Records excerpted from a collection:
Start of Block
/-! ## The end of a word -/

@[simp] theorem State.endWord_r (s : State) (m : Marks) (c : Nat) : (s.endWord m c).r = s.r := rfl
@[simp] theorem State.endWord_pc (s : State) (m : Marks) (c : Nat) : (s.endWord m c).pc = s.pc := rfl
@[simp] theorem State.endWord_dp (s : State) (m : Marks) (c : Nat) : (s.endWord m c).dp = s.dp := rfl
@[simp] theorem State.endWord_dn (s : State) (m : Marks) (c : Nat) : (s.endWord m c).dn = s.dn := rfl
@[simp] theorem State.endWord_dmx (s : State) (m : Marks) (c : Nat) : (s.endWord m c).dmx = s.dmx := rfl
@[simp] theorem State.endWord_dmy (s : State) (m : Marks) (c : Nat) : (s.endWord m c).dmy = s.dmy := rfl
@[simp] theorem State.endWord_sp (s : State) (m : Marks) (c : Nat) : (s.endWord m c).sp = s.sp := rfl
@[simp] theorem State.endWord_stk (s : State) (m : Marks) (c : Nat) : (s.endWord m c).stk = s.stk := rfl
@[simp] theorem State.endWord_lc (s : State) (m : Marks) (c : Nat) : (s.endWord m c).lc = s.lc := rfl
@[simp] theorem State.endWord_lsa (s : State) (m : Marks) (c : Nat) : (s.endWord m c).lsa = s.lsa := rfl
@[simp] theorem State.endWord_lea (s : State) (m : Marks) (c : Nat) : (s.endWord m c).lea = s.lea := rfl
@[simp] theorem State.endWord_lsp (s : State) (m : Marks) (c : Nat) : (s.endWord m c).lsp = s.lsp := rfl
@[simp] theorem State.endWord_lstk (s : State) (m : Marks) (c : Nat) : (s.endWord m c).lstk = s.lstk := rfl
@[simp] theorem State.endWord_rc (s : State) (m : Marks) (c : Nat) : (s.endWord m c).rc = s.rc := rfl
@[simp] theorem State.endWord_rf (s : State) (m : Marks) (c : Nat) : (s.endWord m c).rf = s.rf := rfl
@[simp] theorem State.endWord_sr (s : State) (m : Marks) (c : Nat) : (s.endWord m c).sr = s.sr := rfl
@[simp] theorem State.endWord_eir (s : State) (m : Marks) (c : Nat) : (s.endWord m c).eir = s.eir := rfl
@[simp] theorem State.endWord_esr (s : State) (m : Marks) (c : Nat) : (s.endWord m c).esr = s.esr := rfl
@[simp] theorem State.endWord_mode (s : State) (m : Marks) (c : Nat) : (s.endWord m c).mode = s.mode := rfl
@[simp] theorem State.endWord_pending (s : State) (m : Marks) (c : Nat) : (s.endWord m c).pending = s.pending := rfl
@[simp] theorem State.endWord_intDepth (s : State) (m : Marks) (c : Nat) : (s.endWord m c).intDepth = s.intDepth := rfl
@[simp] theorem State.endWord_marks (s : State) (m : Marks) (c : Nat) :
    (s.endWord m c).marks = m := rfl
@[simp] theorem State.endWord_draws (s : State) (m : Marks) (c : Nat) : (s.endWord m c).draws = s.draws := rfl
@[simp] theorem State.endWord_cycles (s : State) (m : Marks) (c : Nat) :
    (s.endWord m c).cycles = s.cycles + c := rfl
@[simp] theorem State.endWord_imem (s : State) (m : Marks) (c : Nat) : (s.endWord m c).imem = s.imem := rfl
@[simp] theorem State.endWord_xmem (s : State) (m : Marks) (c : Nat) : (s.endWord m c).xmem = s.xmem := rfl
@[simp] theorem State.endWord_ymem (s : State) (m : Marks) (c : Nat) : (s.endWord m c).ymem = s.ymem := rfl
@[simp] theorem State.endWord_platform (s : State) (m : Marks) (c : Nat) : (s.endWord m c).platform = s.platform := rfl

@[simp] theorem State.goTo_r (s : State) (a : Word16) (m : Marks) (c : Nat) : (s.goTo a m c).r = s.r := rfl
@[simp] theorem State.goTo_pc (s : State) (a : Word16) (m : Marks) (c : Nat) :
    (s.goTo a m c).pc = a := rfl
@[simp] theorem State.goTo_dp (s : State) (a : Word16) (m : Marks) (c : Nat) : (s.goTo a m c).dp = s.dp := rfl
@[simp] theorem State.goTo_dn (s : State) (a : Word16) (m : Marks) (c : Nat) : (s.goTo a m c).dn = s.dn := rfl
@[simp] theorem State.goTo_dmx (s : State) (a : Word16) (m : Marks) (c : Nat) : (s.goTo a m c).dmx = s.dmx := rfl
@[simp] theorem State.goTo_dmy (s : State) (a : Word16) (m : Marks) (c : Nat) : (s.goTo a m c).dmy = s.dmy := rfl
@[simp] theorem State.goTo_sp (s : State) (a : Word16) (m : Marks) (c : Nat) : (s.goTo a m c).sp = s.sp := rfl
@[simp] theorem State.goTo_stk (s : State) (a : Word16) (m : Marks) (c : Nat) : (s.goTo a m c).stk = s.stk := rfl
@[simp] theorem State.goTo_lc (s : State) (a : Word16) (m : Marks) (c : Nat) : (s.goTo a m c).lc = s.lc := rfl
@[simp] theorem State.goTo_lsa (s : State) (a : Word16) (m : Marks) (c : Nat) : (s.goTo a m c).lsa = s.lsa := rfl
@[simp] theorem State.goTo_lea (s : State) (a : Word16) (m : Marks) (c : Nat) : (s.goTo a m c).lea = s.lea := rfl
@[simp] theorem State.goTo_lsp (s : State) (a : Word16) (m : Marks) (c : Nat) : (s.goTo a m c).lsp = s.lsp := rfl
@[simp] theorem State.goTo_lstk (s : State) (a : Word16) (m : Marks) (c : Nat) : (s.goTo a m c).lstk = s.lstk := rfl
@[simp] theorem State.goTo_rc (s : State) (a : Word16) (m : Marks) (c : Nat) : (s.goTo a m c).rc = s.rc := rfl
@[simp] theorem State.goTo_rf (s : State) (a : Word16) (m : Marks) (c : Nat) : (s.goTo a m c).rf = s.rf := rfl
@[simp] theorem State.goTo_sr (s : State) (a : Word16) (m : Marks) (c : Nat) : (s.goTo a m c).sr = s.sr := rfl
@[simp] theorem State.goTo_eir (s : State) (a : Word16) (m : Marks) (c : Nat) : (s.goTo a m c).eir = s.eir := rfl
@[simp] theorem State.goTo_esr (s : State) (a : Word16) (m : Marks) (c : Nat) : (s.goTo a m c).esr = s.esr := rfl
@[simp] theorem State.goTo_mode (s : State) (a : Word16) (m : Marks) (c : Nat) : (s.goTo a m c).mode = s.mode := rfl
@[simp] theorem State.goTo_pending (s : State) (a : Word16) (m : Marks) (c : Nat) : (s.goTo a m c).pending = s.pending := rfl
@[simp] theorem State.goTo_intDepth (s : State) (a : Word16) (m : Marks) (c : Nat) : (s.goTo a m c).intDepth = s.intDepth := rfl
@[simp] theorem State.goTo_marks (s : State) (a : Word16) (m : Marks) (c : Nat) :
    (s.goTo a m c).marks = m := rfl
@[simp] theorem State.goTo_draws (s : State) (a : Word16) (m : Marks) (c : Nat) : (s.goTo a m c).draws = s.draws := rfl
@[simp] theorem State.goTo_cycles (s : State) (a : Word16) (m : Marks) (c : Nat) :
    (s.goTo a m c).cycles = s.cycles + c := rfl
@[simp] theorem State.goTo_imem (s : State) (a : Word16) (m : Marks) (c : Nat) : (s.goTo a m c).imem = s.imem := rfl
@[simp] theorem State.goTo_xmem (s : State) (a : Word16) (m : Marks) (c : Nat) : (s.goTo a m c).xmem = s.xmem := rfl
@[simp] theorem State.goTo_ymem (s : State) (a : Word16) (m : Marks) (c : Nat) : (s.goTo a m c).ymem = s.ymem := rfl
@[simp] theorem State.goTo_platform (s : State) (a : Word16) (m : Marks) (c : Nat) : (s.goTo a m c).platform = s.platform := rfl

@[simp] theorem State.callTo_r (s : State) (a : Word16) (c : Nat) : (s.callTo a c).r = s.r := by
  simp [State.callTo]
@[simp] theorem State.callTo_dp (s : State) (a : Word16) (c : Nat) : (s.callTo a c).dp = s.dp := by
  simp [State.callTo]
@[simp] theorem State.callTo_dn (s : State) (a : Word16) (c : Nat) : (s.callTo a c).dn = s.dn := by
  simp [State.callTo]
@[simp] theorem State.callTo_dmx (s : State) (a : Word16) (c : Nat) : (s.callTo a c).dmx = s.dmx := by
  simp [State.callTo]
@[simp] theorem State.callTo_dmy (s : State) (a : Word16) (c : Nat) : (s.callTo a c).dmy = s.dmy := by
  simp [State.callTo]
@[simp] theorem State.callTo_lc (s : State) (a : Word16) (c : Nat) : (s.callTo a c).lc = s.lc := by
  simp [State.callTo]
@[simp] theorem State.callTo_lsa (s : State) (a : Word16) (c : Nat) : (s.callTo a c).lsa = s.lsa := by
  simp [State.callTo]
@[simp] theorem State.callTo_lea (s : State) (a : Word16) (c : Nat) : (s.callTo a c).lea = s.lea := by
  simp [State.callTo]
@[simp] theorem State.callTo_lsp (s : State) (a : Word16) (c : Nat) : (s.callTo a c).lsp = s.lsp := by
  simp [State.callTo]
@[simp] theorem State.callTo_lstk (s : State) (a : Word16) (c : Nat) : (s.callTo a c).lstk = s.lstk := by
  simp [State.callTo]
@[simp] theorem State.callTo_rc (s : State) (a : Word16) (c : Nat) : (s.callTo a c).rc = s.rc := by
  simp [State.callTo]
@[simp] theorem State.callTo_rf (s : State) (a : Word16) (c : Nat) : (s.callTo a c).rf = s.rf := by
  simp [State.callTo]
@[simp] theorem State.callTo_sr (s : State) (a : Word16) (c : Nat) : (s.callTo a c).sr = s.sr := by
  simp [State.callTo]
@[simp] theorem State.callTo_eir (s : State) (a : Word16) (c : Nat) : (s.callTo a c).eir = s.eir := by
  simp [State.callTo]
@[simp] theorem State.callTo_esr (s : State) (a : Word16) (c : Nat) : (s.callTo a c).esr = s.esr := by
  simp [State.callTo]
@[simp] theorem State.callTo_mode (s : State) (a : Word16) (c : Nat) : (s.callTo a c).mode = s.mode := by
  simp [State.callTo]
@[simp] theorem State.callTo_pending (s : State) (a : Word16) (c : Nat) : (s.callTo a c).pending = s.pending := by
  simp [State.callTo]
@[simp] theorem State.callTo_intDepth (s : State) (a : Word16) (c : Nat) : (s.callTo a c).intDepth = s.intDepth := by
  simp [State.callTo]
@[simp] theorem State.callTo_draws (s : State) (a : Word16) (c : Nat) : (s.callTo a c).draws = s.draws := by
  simp [State.callTo]
@[simp] theorem State.callTo_imem (s : State) (a : Word16) (c : Nat) : (s.callTo a c).imem = s.imem := by
  simp [State.callTo]
@[simp] theorem State.callTo_xmem (s : State) (a : Word16) (c : Nat) : (s.callTo a c).xmem = s.xmem := by
  simp [State.callTo]
@[simp] theorem State.callTo_ymem (s : State) (a : Word16) (c : Nat) : (s.callTo a c).ymem = s.ymem := by
  simp [State.callTo]
@[simp] theorem State.callTo_platform (s : State) (a : Word16) (c : Nat) : (s.callTo a c).platform = s.platform := by
  simp [State.callTo]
End of Block
> Your objective
Starting with the first line of the entries and ending with the line that has "(s.endWord m c).dmx = s.dmx := rfl", copy each line exactly and add nothing.

> Task result
/-! ## The end of a word -/

@[simp] theorem State.endWord_r (s : State) (m : Marks) (c : Nat) : (s.endWord m c).r = s.r := rfl
@[simp] theorem State.endWord_pc (s : State) (m : Marks) (c : Nat) : (s.endWord m c).pc = s.pc := rfl
@[simp] theorem State.endWord_dp (s : State) (m : Marks) (c : Nat) : (s.endWord m c).dp = s.dp := rfl
@[simp] theorem State.endWord_dn (s : State) (m : Marks) (c : Nat) : (s.endWord m c).dn = s.dn := rfl
@[simp] theorem State.endWord_dmx (s : State) (m : Marks) (c : Nat) : (s.endWord m c).dmx = s.dmx := rfl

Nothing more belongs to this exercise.